- **PROBLEM REQUIREMENTS**:
All lines in the listing below that hold the string "refine" are to be tallied, with only the total reported.

- **DATA TO USE**:
((

/-! ### The crossed pairs under `preserve` (R69, R130) -/

/-- ROR and RRX have one code, and under `preserve` neither is refused. -/
theorem withShift_ror_eq_rrx {cfg : Config} (h : cfg.shiftPairPolicy = .preserve) (v : Imm) (w : Word32) :
    withShift cfg .ror v w = withShift cfg .rrx v w := by
  have hror : ¬shiftRefused cfg .ror v := by simp [shiftRefused, h]
  have hrrx : ¬shiftRefused cfg .rrx v := by simp [shiftRefused, h]
  rw [withShift_of_not_refused hror, withShift_of_not_refused hrrx]
  rfl

/-- Exactly one of ROR and RRX is crossed with an amount (R92). -/
theorem ambiguousPair_rrx_eq_not_ror (v : Imm) : ambiguousPair .rrx v = !ambiguousPair .ror v := by
  rw [ambiguousPair_rrx, ambiguousPair_ror, bne]

/-! ### Halfwords and the fields they carry -/

/-- A halfword outside some bits, as a halfword and as a word. -/
theorem setWidth_and_not_eq_iff (h b : Half) (m : Word32) :
    h.setWidth 32 &&& ~~~m = b.setWidth 32 ↔ h &&& ~~~m.setWidth 16 = b := by
  have hhalf : h.setWidth 32 &&& ~~~m = (h &&& ~~~m.setWidth 16).setWidth 32 := by
    refine BitVec.eq_of_getLsbD_eq fun n hn => ?_
    by_cases hlow : n < 16
    · simp [hn, hlow, -BitVec.getLsbD_eq_getElem]
    · simp [BitVec.getLsbD_of_ge h n (by omega), -BitVec.getLsbD_eq_getElem]
  rw [hhalf]
  refine ⟨fun heq => ?_, congrArg _⟩
  rw [← setWidth_setWidth_half (h &&& _), heq, setWidth_setWidth_half]

/-- A field as a number (R7). -/
theorem toNat_getSlot (lo : Nat) {width : Nat} (hw : width ≤ 32) (w : Word32) :
    (getSlot lo width w).toNat = w.toNat >>> lo % 2 ^ width := by
  rw [getSlot, BitVec.toNat_setWidth_of_le hw, BitVec.extractLsb'_toNat]

/-- The number in a field of a halfword that holds a masked value. -/
theorem toNat_extractLsb'_of_getSlot {lo width : Nat} {h : Half} {v : Word32}
    (heq : getSlot lo width (h.setWidth 32) = getSlot 0 width v) (hw : width ≤ 32) :
    (h.extractLsb' lo width).toNat = v.toNat % 2 ^ width := by
  have hnat := congrArg BitVec.toNat heq
  rwa [toNat_getSlot lo hw, toNat_getSlot 0 hw, BitVec.toNat_setWidth_of_le (by decide), Nat.shiftRight_zero,
    ← BitVec.extractLsb'_toNat] at hnat

/-- The number in a field of a halfword that holds a low register (R65). -/
theorem toNat_extractLsb'_of_low {lo : Nat} {h : Half} {r : Reg} (hr : r.toNat ≤ 7)
    (heq : getSlot lo 3 (h.setWidth 32) = getSlot 0 3 (r.setWidth 32)) : (h.extractLsb' lo 3).toNat = r.toNat := by
  rw [toNat_extractLsb'_of_getSlot heq (by decide), BitVec.toNat_setWidth_of_le (by decide)]
  exact Nat.mod_eq_of_lt (Nat.lt_succ_of_le hr)

/-- A field that a mask covers, of a halfword whose bits under the mask are known. -/
theorem extractLsb'_of_and_eq {lo width : Nat} {h m b : Half} (heq : h &&& m = b)
    (hm : m.extractLsb' lo width = BitVec.allOnes width) : h.extractLsb' lo width = b.extractLsb' lo width := by
  rw [← heq, BitVec.extractLsb'_and, hm, BitVec.and_allOnes]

))

- **RESPONSE FOR THIS EXERCISE**:
2